__Work required__. Your answer should consist of all lines in the listing that hold the word "isNone".

☆ ☆ ☆

-- ==== Sys2Proof/Machine/Crowsnest.lean ====
section
/-! DEFINITION. The commands of crowsnest and its mailboxes that are no other chapter's (15_crowsnest_mailboxes.md R395, R407 to
R409, R414 to R418; 21_register_map.md R530, R531). -/

namespace Sys2Proof.Machine

/-! ### Identity and telemetry -/

/-- NOP. -/
def execNop (i : Fin 64) (s : State) : Host.Outcome State Fault Refusal :=
  .next <| s.mbxRun i 0x00 (fun _ _ s => (.done, [], [], s))

/-- IDENTIFY (R409). -/
def execIdentify (i : Fin 64) (s : State) : Host.Outcome State Fault Refusal :=
  .next <| s.mbxRun i 0x01 (fun _ _ s =>
    let id := leBytes 4 (s.rd .devId).toNat ++ leBytes 2 1 ++ leBytes 2 s.boot.fwVer ++
      leBytes 1 (s.f .devIdent DEV_IDENT.ORDER) ++ leBytes 1 (s.f .devIdent DEV_IDENT.STACKS) ++
      leBytes 1 (s.f .devIdent DEV_IDENT.GEAR) ++ zeros 5
    (.done, id ++ leBytes 8 (s.rd .devSerial0).toNat ++ leBytes 8 (s.rd .devSerial1).toNat, [], s))

/-- The words of a list of registers. -/
def State.regWords (s : State) (l : List Reg) : List Byte := l.flatMap (fun r => leBytes 8 (s.regView r))

/-- GET_INFO: page 0 is the identity page (R531). -/
def execGetInfo (i : Fin 64) (s : State) : Host.Outcome State Fault Refusal :=
  .next <| s.mbxRun i 0x02 (fun _ _ s =>
    (.done, [], s.regWords [.devIdent, .devId, .devSerial0, .devSerial1, .devVersion, .devRepair], s))

/-- SET_DEVICE_ID (R41). -/
def execSetDeviceId (i : Fin 64) (s : State) : Host.Outcome State Fault Refusal :=
  .next <| s.mbxRun i 0x03 (fun c _ s =>
    if s.anyLoaded then (.busy, [], [], s) else (.done, [], [], s.setDevId (c.p 0x10 4)))

/-- DEV_ID: a write of the register. While a section is loaded it is locked: the write completes with
DENIED (R10, R530). -/
def execDevId (v : Word) (s : State) : Host.Outcome State Fault Refusal :=
  .next (if s.anyLoaded then s.regAnswer .denied 0 else (s.setDevId v.toNat).regAnswer .done 0)

/-- TELEMETRY: page 0 the power registers, page 1 the stack temperatures, whose peaks the read clears (R10, R531). -/
def execTelemetry (i : Fin 64) (s : State) : Host.Outcome State Fault Refusal :=
  .next <| s.mbxRun i 0x70 (fun c _ s =>
    if c.p 0x10 2 = 0 then (.done, [], s.regWords [.pwrCtrl, .pwrStat, .pwrInput, .therm, .pwrErr], s)
    else
      let hs := List.range 16
      let out := s.regWords (hs.map Reg.hbmTemp)
      (.done, [], out, hs.foldl (fun (s : State) (h : Nat) => s.setF (.hbmTemp h) HBM_TEMP.PEAK 0) s))

/-! ### Time -/

/-- TIME_GET. -/
def execTimeGet (i : Fin 64) (s : State) : Host.Outcome State Fault Refusal :=
  .next <| s.mbxRun i 0x40 (fun _ _ s =>
    let s := s.latchFrac
    (.done, leBytes 8 s.tbNs ++ leBytes 2 s.tbFrac ++ zeros 2 ++ leBytes 4 s.tickNum ++
      leBytes 8 (s.rd .stkStat).toNat, [], s))

/-- TIME_ADJUST. -/
def execTimeAdjust (i : Fin 64) (s : State) : Host.Outcome State Fault Refusal :=
  .next <| s.mbxRun i 0x41 (fun c _ s =>
    let step := c.p 0x18 8
    if step ≠ 0 ∧ s.bit .stkCtrl STK_CTRL.RUN then (.denied, [], [], s)
    else
      let s := s.setRate (sext 32 (c.p 0x10 4))
      (.done, [], [], if step = 0 then s else s.tbStepBy (BitVec.ofNat 64 step)))

/-- TICK_CONFIG. -/
def execTickConfig (i : Fin 64) (s : State) : Host.Outcome State Fault Refusal :=
  .next <| s.mbxRun i 0x42 (fun c _ s =>
    if s.bit .stkCtrl STK_CTRL.RUN then (.busy, [], [], s)
    else (.done, [], [], s.tickConfig (c.p 0x10 8) (c.p 0x18 4) (c.p 0x1C 4) (c.p 0x20 4) (c.p 0x24 4) (c.p 0x28 1)
      (c.p 0x29 1)))

/-- TICK_RUN. -/
def execTickRun (i : Fin 64) (s : State) : Host.Outcome State Fault Refusal :=
  .next <| s.mbxRun i 0x43 (fun c _ s =>
    if c.p 0x10 1 = 0 then
      if s.anyRuns then (.busy, [], [], s) else (.done, [], [], s.setRun false)
    else
      let s := s.setRun true
      (.done, leBytes 4 s.tick.nextK, [], s))

/-- PTP_CONFIG. -/
def execPtpConfig (i : Fin 64) (s : State) : Host.Outcome State Fault Refusal :=
  .next <| s.mbxRun i 0x44 (fun c _ s =>
    let t := Tbl.set s.net.ptp (c.p 0x10 1, c.p 0x11 1) (c.p 0x12 1, c.p 0x13 1, c.p 0x14 1)
    (.done, [], [], { s with net := { s.net with ptp := t } }))

/-! ### Windows -/

/-- WINDOW_OPEN (R355, R454). -/
def execWindowOpen (i : Fin 64) (s : State) : Host.Outcome State Fault Refusal :=
  .next <| s.mbxRun i 0x50 (fun c _ s =>
    let w := c.p 0x10 2
    let a := c.p 0x18 8
    let n := c.p 0x20 8
    let perm := c.p 0x12 1
    if s.f (.win w 0) WIN.OPEN = 1 then (.busy, [], [], s)
    else if s.fuses.region a n = none then (.outOfBounds, [], [], s)
    else if s.winDenied a n then (.denied, [], [], s)
    else
      let s := (s.setF (.win w 0) WIN.BASE a).setF (.win w 1) WIN.LENGTH n
      let s := ((s.setF (.win w 0) WIN.PW (perm % 2)).setF (.win w 0) WIN.PR (perm / 2 % 2)).setF (.win w 0) WIN.PH (perm / 4 % 2)
      let s := (s.setF (.win w 0) WIN.ANYPEER (c.p 0x13 1)).setF (.win w 1) WIN.PEER (c.p 0x14 4)
      let s := s.winOpenOp w
      (.done, leBytes 2 (w + s.f (.win w 0) WIN.EPOCH * 1024), [], s))

/-- WINDOW_CLOSE: it completes once every write that passed is accepted. -/
def execWindowClose (i : Fin 64) (s : State) : Host.Outcome State Fault Refusal :=
  .next <|
  let s := s.mbxBegin i 0x51 (fun c s => (none, s.winCloseOp (c.p 0x10 2)))
  (s.mbxUnderWay 0x51).foldl (fun (s : State) (e : Nat × MbxCmd) =>
    let w := e.2.p 0x10 2
    if e.1 = i.val ∧ !s.bit (.win w 2) WIN.BUSY then s.mbxEnd e.1 e.2.seq .done (leBytes 8 (s.f (.win w 3) WIN.ACCEPTED))
    else s) s

/-! ### Dumps of live state -/

/-- CLEAT_DUMP (R305). -/
def execCleatDump (i : Fin 64) (s : State) : Host.Outcome State Fault Refusal :=
  .next <| s.mbxRun i 0x80 (fun c _ s =>
    let a := c.p 0x10 4
    let n := c.p 0x14 4
    if 49152 < a + n then (.outOfBounds, [], [], s)
    else (.done, [], (List.range n).flatMap (fun k => s.cleatRecord (a + k)), s))

/-- QUEUE_DUMP: the records of R497 and of the register tables; only the halyards have a device level (DESIGN CHOICE: the
place of the ring pointers, log entry 43). -/
def execQueueDump (i : Fin 64) (s : State) : Host.Outcome State Fault Refusal :=
  .next <| s.mbxRun i 0x81 (fun c _ s =>
    let m := c.p 0x11 1
    match c.p 0x10 1 with
    | 0 => (.done, [], s.queueBytes m ++ s.resvBytes m ++ s.regWords ((List.range 128).map (Reg.halPtr m)), s)
    | k =>
      if m = 8 then (.badDescriptor, [], [], s)
      else if k = 1 then
        (.done, [], s.regWords ((List.range 256).flatMap (fun e => (List.range 4).map (Reg.coil m e))), s)
      else if k = 2 then (.done, [], s.heldSnap m, s)
      else (.done, [], s.regWords ((List.range 64).flatMap (fun e => (List.range 2).map (Reg.sbEntry m e))), s))

/-! ### Limits of commands (R407, R408) -/

/-- COMMAND_RESOURCE_TIMEOUT: 1 s at the head without its resources. -/
def execCommandResourceTimeout (i : Fin 64) (s : State) : Host.Outcome State Fault Refusal :=
  .next (match (s.mailbox i).head with
    | some c => match c.head with
      | some t => if !c.granted && c.start.isNone && s.passed t 1000000000 then s.mbxDone i c .busy else s
      | none => s
    | none => s)

/-- COMMAND_DATA_TIMEOUT: 1 s at the head, or since the last DATA_IN, without all its data. -/
def execCommandDataTimeout (i : Fin 64) (s : State) : Host.Outcome State Fault Refusal :=
  .next (match (s.mailbox i).head with
    | some c => match c.head with
      | some t =>
        if c.start.isNone && !(s.mailbox i).dataFull c && s.passed (max t (c.lastData.getD t)) 1000000000
        then s.mbxDone i c .timeout else s
      | none => s
    | none => s)

/-! ### Interrupts (R394) -/

/-- The sources that interrupt crowsnest. -/
structure CnIrqs where
  halyards : Bool
  transport : Bool
  abort : Bool
  events : Bool
  deriving DecidableEq, Repr

/-- The interrupt lines of crowsnest: a queued notification on a channel with IRQ, an error of the transport or a frame that waits
for firmware, a running abort, a record of the event log (R277, R394; DEDUCED, log entry 88). -/
def State.cnIrqs (s : State) : CnIrqs where
  halyards := (List.range 128).any (fun c => s.hcfg (1024 + c) HAL_CFG.IRQ == 1 && (s.chan (1024 + c)).queue != [])
  transport := s.rd .tpErr != 0 || s.net.cnFrames != []
  abort := s.bit .abtStat ABT_STAT.ACTIVE
  events := s.flt.log != []

/-! ### Watchdog and restart (R395) -/

/-- KICK. -/
def execKick (s : State) : Host.Outcome State Fault Refusal := .next s.kick

/-- CN_WD_STAGE1: the first expiry. -/
def execCnWdStage1 (s : State) : Host.Outcome State Fault Refusal :=
  .next (if s.f .cnStat CN_STAT.CORES_UP = 0 ∨ s.cns.wdFired ∨ !s.passed s.cns.wdAt s.wdPeriod then s
    else
      let s := (s.setF .cnWd CN_WD.STAGE1 1).logEvent 0x0061 .done (uCn 0) 0xFF 0
      { s with cns := { wdAt := s.now, wdFired := true, nmi := true } })

/-- CN_RESTART: a second expiry, or an uncorrectable error in crowsnest SRAM. -/
def execCnRestart (sram : Bool) (s : State) : Host.Outcome State Fault Refusal :=
  .next <|
  let dog := s.cns.wdFired && s.passed s.cns.wdAt s.wdPeriod
  if s.f .cnStat CN_STAT.CORES_UP = 0 ∨ !(sram || dog) then s
  else s.cnRestart.logEvent 0x0060 .done (uCn 0) 0xFF ((if dog then 1 else 0) + (if sram then 2 else 0))

/-! ### Abort (R414 to R418) -/

/-- ABORT, the mailbox command. -/
def execAbort (i : Fin 64) (s : State) : Host.Outcome State Fault Refusal := .next (s.abortCmd i)

/-- An ABORT frame at a port (R366 steps 1 to 3, R414, R415). -/
def execAbortFrame (f : Frame) (s : State) : Host.Outcome State Fault Refusal :=
  .next <|
  let s := s.fecCount f
  (match s.portRefuses f with
  | some F => s.incSat (.portDrop f.port f.sub) F
  | none => if frameBad f tAbort || !bitN f.verFlags.toNat 0 || f.pay.length != 16 || leAt f.subhdr 0 1 != 0 ||
      decide (1 < leAt f.subhdr 1 1) then s.tpDrop TP_DROP.UNKNOWN
    else s.abortRx f)

/-- TRIGGER is written in ABT_CTRL, with the scope that stands there. -/
def execTrigger (s : State) : Host.Outcome State Fault Refusal :=
  .next (s.trigger (s.f .abtCtrl ABT_CTRL.SCOPE) (s.f .abtCtrl ABT_CTRL.SECTION))

/-- The abort waits for quiet: it is stopping or draining. -/
def State.abortWaits (s : State) : Bool := s.bit .abtStat ABT_STAT.ACTIVE && decide (s.f .abtStat ABT_STAT.PHASE ≤ 2)

/-- ABORT_QUIET: every mast in scope is quiet; cleanup begins at once. -/
def execAbortQuiet (s : State) : Host.Outcome State Fault Refusal :=
  .next (if s.abortWaits && s.abortQuiet then s.setF .abtStat ABT_STAT.PHASE 4 else s)

/-- ABORT_FORCE: 80 µs after acceptance, where it is not quiet, the masts are cleared by force; cleanup follows. -/
def execAbortForce (s : State) : Host.Outcome State Fault Refusal :=
  .next (if s.abortWaits && !s.abortQuiet && s.passed s.abt.start 80000 then s.abortForced else s)

end Sys2Proof.Machine
end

☆ ☆ ☆

__Answer to this exercise__.
      | some t => if !c.granted && c.start.isNone && s.passed t 1000000000 then s.mbxDone i c .busy else s
        if c.start.isNone && !(s.mailbox i).dataFull c && s.passed (max t (c.lastData.getD t)) 1000000000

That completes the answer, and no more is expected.